• [What you are asked to do]
Reproduce exactly the lines of the material beneath, from the line that contains "failRunB : Bool" to the line that contains "Table 15.5). -/", both included, and no other lines.

━━━━━━━━━━━━━━━━━━━━

-- ==== Sys2Proof/Word.lean ====
section
/-! DEFINITION. The word types of the device (R4, R8, R141): bytes, 32-bit registers, 64-bit stored words. -/

namespace Sys2Proof

/-- A byte. -/
abbrev Byte := BitVec 8

/-- A register (R8): 32 bits. -/
abbrev Word := BitVec 32

/-- A stored memory word of DRAM, Facet buffers and scratch (R147): 64 bits. -/
abbrev DWord := BitVec 64

/-- A 64-byte engine command (R107). -/
abbrev CmdWord := BitVec 512

/-- A sparse table: keys strictly rising, values that differ from the default of the table's owner. -/
abbrev Tab (α : Type) := List (Nat × α)

end Sys2Proof
end

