/-- The tick generator and plan slots (R36 to R54, R306). Compute times are total ns of the time unit, checker
times total ns of the copy. -/
structure Tck where
  running : Bool
  sync : SyncState
  expected : Nat
  edgeUsed : Bool
  inRun : Nat
  oowRun : Nat
  active : Option Nat
  variant : Option Nat
  period : Nat
  rsv : Nat
  stm : Nat
  modelTag : DWord
  plan : PlanVar
  map : List Nat
  used : List Nat
  swap : Option Swap
  abandoning : Bool
  testWait : Bool
  testEnd : Bool
  testPlan : List (Nat × Nat)
  allEndSent : Bool
  frameOpen : Bool
  lastTickChk : Nat
  tickQ : Nat
  copySteps : Int
  skipInterval : Bool
  ovrEng : Nat
  ovrFrame : Word
  grantedStep : Bool
  firstTick : Bool
  phaseRef : Nat
deriving DecidableEq, Repr, Inhabited

/-- A resident entry's state (Table 7.14). -/
inductive ResState where
  | empty | loading | resident
deriving DecidableEq, Repr, Inhabited

/-- A section of a model image (Table 7.2). -/
structure Section where
  type : Nat
  flags : Nat
  sv : Nat
  offset : Nat
  length : Nat
  place : Nat
  digest : BitVec 384
deriving DecidableEq, Repr, Inhabited

/-- A tile of the answer store (Table 9.5). -/
structure Tile where
  shape : Nat
  inLen : Nat
  inOfs : Nat
  inCrc : Word
  answer : List Byte
deriving DecidableEq, Repr, Inhabited

/-- A resident model (R168 to R180). -/
structure Model where
  st : ResState
  tag : DWord
  narrowTol : Bool
  sharded : Bool
  sections : List Section
  tiles : List Tile
  chalBase : Nat
  ctxs : List Nat
  sysTag : DWord
  svs : Nat
  reqMask : List Nat
deriving DecidableEq, Repr, Inhabited

/-- The LOAD, REPLACE or UNLOAD in progress (R174, R179, R180). `waitTick`: a REPLACE before its tick. -/
structure LoadOp where
  op : Nat
  tag : Byte
  args : ReqArgs
  entry : Nat
  waitTick : Bool
deriving DecidableEq, Repr, Inhabited

/-- A running request (R352): operation code, tag, argument 0. -/
structure RunReq where
  op : Nat
  tag : Byte
  a0 : Word
deriving DecidableEq, Repr, Inhabited

/-- What the last read returned to its master: data, the EP bit, Unsupported Request. -/
structure ReadRsp where
  data : List Byte
  ep : Bool
  ur : Bool
deriving DecidableEq, Repr, Inhabited

/-- The host interface (R340 to R356). `sent`: MSI-X messages issued per vector. `cfg`: what is written in the configuration
space, by offset. -/
structure Hif where
  running : List RunReq
  sent : Tab Nat
  linkUp : Bool
  cfg : Tab Word
  rsp : ReadRsp
  busyTill : Nat
deriving DecidableEq, Repr, Inhabited

/-- One capture channel before its latch (R217). -/
structure Capture where
  ns : Nat
  sec : Nat
  count : Word
deriving DecidableEq, Repr, Inhabited

/-- One trigger output (R218, R219): a pulse in progress since, and a pulse pending for this frame. -/
structure Trigger where
  since : Option Nat
  pending : Bool
deriving DecidableEq, Repr, Inhabited

/-- The time unit (R209 to R219). `tickNs`: its time at the tick, moved by steps. `msg`: the time that the compute die has
sent to the checker and that has not arrived (R220). -/
structure Tim where
  sec : Nat
  ns : Nat
  frac : Nat
  cap : Tab Capture
  trg : Tab Trigger
  grantAt : Option Nat
  tickNs : Nat
  msg : Option Nat
deriving DecidableEq, Repr, Inhabited

/-- The state of the checker's time copy (R220). -/
inductive CopyState where
  | notStarted | disciplined | freeRun
deriving DecidableEq, Repr, Inhabited

/-- The checker's time copy (R220, R221). `frac` and `inc`, its increment per 2.5 ns, count 1/400,000 ns, so that
removing θ over 1 ms adds θ to `inc` (DESIGN CHOICE, log 23). -/
structure CTime where
  sec : Nat
  ns : Nat
  frac : Nat
  inc : Nat
  st : CopyState
  refused : Nat
  grant : Bool
deriving DecidableEq, Repr, Inhabited

/-- A transmit timestamp (R216). -/
structure TxStamp where
  id : Nat
  sec : Nat
  ns : Nat
deriving DecidableEq, Repr, Inhabited

/-- A line of a camera frame (R196, R201). -/
structure LensLine where
  y : Nat
  px : List Nat
  bad : Bool
deriving DecidableEq, Repr, Inhabited

/-- A camera frame from its Frame Start until its writes are acknowledged (R196 to R202): its buffer once it has one, and
lines that wait for one. `ended`: its Frame End has come, or the next Frame Start cut it. -/
structure LensFrame where
  ended : Bool
  buf : Option Nat
  num : Nat
  sofNs : Nat
  sofSec : Nat
  eofNs : Nat
  eofSec : Nat
  lines : List LensLine
  waiting : List LensLine
  truncated : Bool
  overflow : Bool
deriving DecidableEq, Repr, Inhabited

/-- A complete camera frame (R198 to R200): its buffer, its age in ticks, its SOF time and the a-cycle of its completion. -/
structure LensDone where
  buf : Nat
  age : Nat
  sofNs : Nat
  sofSec : Nat
  at_ : Nat
deriving DecidableEq, Repr, Inhabited

/-- A camera stream (R195 to R202). Buffers are numbered 0 to 2; `missing` lists the Facets that do not hold each.
`frames`: the camera frames that are not complete, oldest first; `done`: the complete ones, newest first, of which two are
kept. `latStale` holds for the latched buffer and becomes `stale` when the view shows it. -/
structure Lens where
  frames : List LensFrame
  lineNo : Nat
  seq : Nat
  done : List LensDone
  latched : Option Nat
  shown : Option Nat
  latStale : Bool
  stale : Bool
  missing : Tab (List Nat)
deriving DecidableEq, Repr, Inhabited

/-- An Ethernet view (R205): the collecting buffer, what it holds, the buffer shown, the buffer that the next restart
shows, and records that came between a tick and its restart. -/
structure EthView where
  collecting : Nat
  count : Nat
  bytes : Nat
  dropped : Nat
  shown : Option Nat
  next : Option Nat
  held : List (List Byte)
deriving DecidableEq, Repr, Inhabited

/-- Ethernet (R203 to R216). `wire`: frames sent per port, most recent last, with their port. -/
structure Eth where
  ringsLost : Bool
  view : Tab EthView
  tsq : Tab (List TxStamp)
  wire : List (Nat × List Byte)
deriving DecidableEq, Repr, Inhabited

/-- A range frame held for forwarding (R207). -/
structure FwdFrame where
  bytes : List Byte
  sec : Nat
  ns : Nat
deriving DecidableEq, Repr, Inhabited

/-- A frame that the host sent on port 6 or 7, on its way to the checker (R208). -/
structure RngTx where
  bytes : List Byte
  tsId : Nat
  tsReq : Bool
  desc : Nat
deriving DecidableEq, Repr, Inhabited

/-- Range ports and the binning unit (R207, R227, R228). `fwd`: the forwarding buffer, oldest first, with the port of each
frame. `grid`: counts by cell index b. -/
structure Rng where
  fwd : List (Nat × FwdFrame)
  tx : Tab (List RngTx)
  tsq : Tab (List TxStamp)
  wire : List (Nat × List Byte)
  grid : Tab Nat
  pts : Tab Nat
  binned : Nat
  closed : Tab Nat
  closedPts : Tab Nat
deriving DecidableEq, Repr, Inhabited

/-- A packet on the Aperture link (R223, R275): its entry and offset, and the bytes as sent. -/
structure Packet where
  eng : Nat
  entry : Nat
  ofs : Nat
  bytes : List Byte
  marks : List Bool
  last : Bool
deriving DecidableEq, Repr, Inhabited

/-- A manifest entry as received (R224). -/
structure Recv where
  data : List Byte
  poison : Bool
  arrival : Option Nat
  cmpDone : Bool
deriving DecidableEq, Repr, Inhabited

/-- A result record that waits to be published (R245): its frame, its bytes before and after ALIVE, its stamps, and
what is copied into the result buffer. -/
structure Pub where
  frame : Nat
  pre : List Byte
  post : List Byte
  stamps : List Byte
  copies : List (Nat × List Byte)
deriving DecidableEq, Repr, Inhabited

/-- The Aperture sender, receiver and verdict logic (R223 to R246). `causes` are those of the frame in progress, `carry`
those that the next frame starts with. `none_`: the frame gets no verdict but a record (R241). `allEndAt`: when the
all-END report arrived. `healthy`, `sv`: Facets and system variant of the frame. `abft`: the MEs whose ME_ABFT came.
`turn`: the engine whose packet the sender took last. `records`: the two record areas. -/
structure Apt where
  causes : BitVec 32
  carry : BitVec 32
  issued : Bool
  none_ : Bool
  allEndAt : Option Nat
  recv : Tab Recv
  healthy : Nat
  sv : Nat
  abft : List Nat
  packets : List Packet
  turn : Nat
  acks : List Nat
  draws : List Nat
  prevDraws : List Nat
  slotNext : Nat
  spliceDue : Bool
  splicing : Bool
  chalFail : Option Nat
  parFail : Option Nat
  zone : Nat
  restrict : Nat
  window : List Verdict
  speed : Nat
  verdict : Verdict
  pub : List Pub
  records : Tab (List Byte)
deriving DecidableEq, Repr, Inhabited

/-- A stage window in force (R265 to R270). -/
structure StwWin where
  stage : Nat
  count : Nat
  safety : Bool
  image : Bool
  openUs : Nat
  closeUs : Nat
  got : Nat
  closed : Bool
  extra : Bool
  missing : Bool
  timing : Bool
deriving DecidableEq, Repr, Inhabited

/-- The stage-window watchdogs (R265 to R270). `tickNs`: the tick in checker time. `flags`: STALE, UNDECLARED, LATE,
EARLY, MISSING, EXTRA of the frame from bit 5 down. `armed`: the frame is no test frame. -/
structure Stw where
  wins : List StwWin
  tickNs : Nat
  frame : BitVec 16
  flags : BitVec 6
  armed : Bool
  prev : Option (List Nat × Bool)
deriving DecidableEq, Repr, Inhabited

/-- The core pair (R247 to R256, R261). `due`: a restart has been caused and not begun. `sync`: the firmware has
initialized. `sigM`, `sigX`: the running signatures of the main and the Mirror core; `pc`: where the main core was last seen;
`retired`: instructions up to the last checkpoint; `delay`: the values that wait for the Mirror core, with the c-cycle of their
capture; `stores`: the main core's unmatched stores; `tcm`: the bytes of the TCM. -/
structure CorePair where
  due : Bool
  held : Bool
  split : Bool
  haltA : Bool
  haltB : Bool
  sync : Bool
  discard : Bool
  testPassed : Bool
  sigM : Word
  sigX : Word
  pc : Word
  retired : Nat
  delay : List (Nat × CoreInput)
  stores : List StoreEntry
  tcm : Tab Byte
deriving DecidableEq, Repr, Inhabited

/-- The processor watchdog (R257 to R262). `from`: the q at which the cycle would have started had nothing stopped it. -/
structure Wdg where
  running : Bool
  first : Bool
  from_ : Nat
  frozenAt : Option Nat
  openPhase : Bool
deriving DecidableEq, Repr, Inhabited

/-- The escalation ladder's timers (R263), always-on. -/
structure Ladder where
  expCnt : Nat
  lastKind : Nat
  runSince : Bool
  timerAt : Option Nat
  runFrom : Option Nat
deriving DecidableEq, Repr, Inhabited

/-- The owner of a context (R271, Table 11.7). -/
inductive Owner where
  | image | model0 | model1
deriving DecidableEq, Repr, Inhabited

/-- What a context was until it entered a mode at time `till` (R275, R277): its mode and the sender's counters. -/
structure CtxWas where
  till : Nat
  seqMode : Bool
  alive : BitVec 16
  seq : Word
deriving DecidableEq, Repr, Inhabited

/-- A check-value context (R272). -/
structure Ctx where
  en : Bool
  owner : Owner
  seqMode : Bool
  seqCap : Bool
  seed : Word
  maxGap : Nat
  dest : Word
  lastValid : Bool
  last : BitVec 16
  lastSeq : Word
  lastOut : Nat
  pass : Nat
  crc : Nat
  rep : Nat
  loss : Nat
  gap : Nat
  sndAlive : BitVec 16
  sndSeq : Word
  past : List CtxWas
deriving DecidableEq, Repr, Inhabited

/-- The check-value unit (R271 to R283). `before`: contexts as they stood before the judgements of a c-cycle, by that
c-cycle and their ID. -/
structure Cvu where
  ctx : Tab Ctx
  before : List (Nat × Nat × Ctx)
  frameFail : Nat
  nextFail : Nat
  raised : Bool
deriving DecidableEq, Repr, Inhabited

/-- A dual-rail pair (R285, R286). `level`: 0 no error, 1 error, 2 wires at 00. -/
structure Pair where
  level : Nat
  seen : Bool
  broken : Bool
  forced : Bool
deriving DecidableEq, Repr, Inhabited

/-- The fault collector's own state (R285 to R304). -/
structure Flt where
  pair : Tab Pair
  fences : List FencePend
  nmi : Nat
  irq : Nat
  logCyc : Nat
  logN : Nat
deriving DecidableEq, Repr, Inhabited

/-- An encoder as one channel sees it (R320 to R322): the levels, the count, the times of illegal transitions. -/
structure Encoder where
  a : Bool
  b : Bool
  z : Bool
  count : Int
  bad : List Nat
deriving DecidableEq, Repr, Inhabited

/-- A safety channel (R314 to R337), with encoder counters of its own. `referenced`, `posOfs`: what the position of encoder 0
adds to its count, in nm. `short`: its last press ended as SHORT. -/
structure Channel where
  enc0 : Encoder
  enc1 : Encoder
  referenced : Bool
  posOfs : Int
  cls : Nat
  clsFrom : Nat
  limFrom : Nat
  reached : Bool
  dir0 : Int
  dir1 : Int
  hist0 : List Int
  hist1 : List Int
  overRun : Nat
  dirRun : Nat
  posRun : Nat
  discFrom : Option Nat
  discDone : Bool
  calmFrom : Option Nat
  req : Bool
  estopA : Bool
  estopB : Bool
  seenOpen : Bool
  resetIn : Bool
  resetAt : Nat
  pressOk : Bool
  stuck : Bool
  release : Option Nat
  short : Bool
  posArmed : Bool
deriving DecidableEq, Repr, Inhabited

/-- A safety output (R315, R331 to R333): the switches that channels A and B hold closed, when it was energized and
switched off, its pulse, and what each channel has still to see of it. `waitA`, `waitB`: an enable that waits for the end of
a slot. `backAt`: when its last pulse ended. `pulseBad`: that pulse failed. -/
structure Output where
  swA : Bool
  swB : Bool
  waitA : Bool
  waitB : Bool
  onAt : Option Nat
  offAt : Nat
  pulseAt : Option Nat
  backAt : Option Nat
  pulsedA : Bool
  pulsedB : Bool
  pulseBad : Bool
  demand : Bool
  failRunA : Bool
  failRunB : Bool
  fb : Bool
  lowA : Option Nat
  lowB : Option Nat
deriving DecidableEq, Repr, Inhabited

/-- Machine safety I/O (R314 to R338). `lock`: SIO_LOCK bits. `press`: a press that both channels judge valid was released in
this c-cycle (R336). -/
structure Sio where
  chA : Channel
  chB : Channel
  outA : Output
  outB : Output
  lock : BitVec 7
  press : Bool
  sealEqual : Nat
  demand : Bool
  discClear : Bool
deriving DecidableEq, Repr, Inhabited

/-- A performance counter (R358 to R361). `irq`: its wrap is what PRF_STATUS.OVF reports;
`selAt`: the a-cycle after that of the last write of its select, 0 for none. -/
structure PrfCnt where
  val : BitVec 48
  ovf : Bool
  lost : Bool
  irq : Bool
  selAt : Nat
deriving DecidableEq, Repr, Inhabited

/-- A tag record (R373, Table 15.5). -/
structure TagRec where
  id : Nat
  eng : Nat
  opcode : Nat
  abandoned : Bool
  frame : Word
  addr : Nat
  stamp : List Word
deriving DecidableEq, Repr, Inhabited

━━━━━━━━━━━━━━━━━━━━

• [Problem solution]
  failRunB : Bool
  fb : Bool
  lowA : Option Nat
  lowB : Option Nat
deriving DecidableEq, Repr, Inhabited

/-- Machine safety I/O (R314 to R338). `lock`: SIO_LOCK bits. `press`: a press that both channels judge valid was released in
this c-cycle (R336). -/
structure Sio where
  chA : Channel
  chB : Channel
  outA : Output
  outB : Output
  lock : BitVec 7
  press : Bool
  sealEqual : Nat
  demand : Bool
  discClear : Bool
deriving DecidableEq, Repr, Inhabited

/-- A performance counter (R358 to R361). `irq`: its wrap is what PRF_STATUS.OVF reports;
`selAt`: the a-cycle after that of the last write of its select, 0 for none. -/
structure PrfCnt where
  val : BitVec 48
  ovf : Bool
  lost : Bool
  irq : Bool
  selAt : Nat
deriving DecidableEq, Repr, Inhabited

/-- A tag record (R373, Table 15.5). -/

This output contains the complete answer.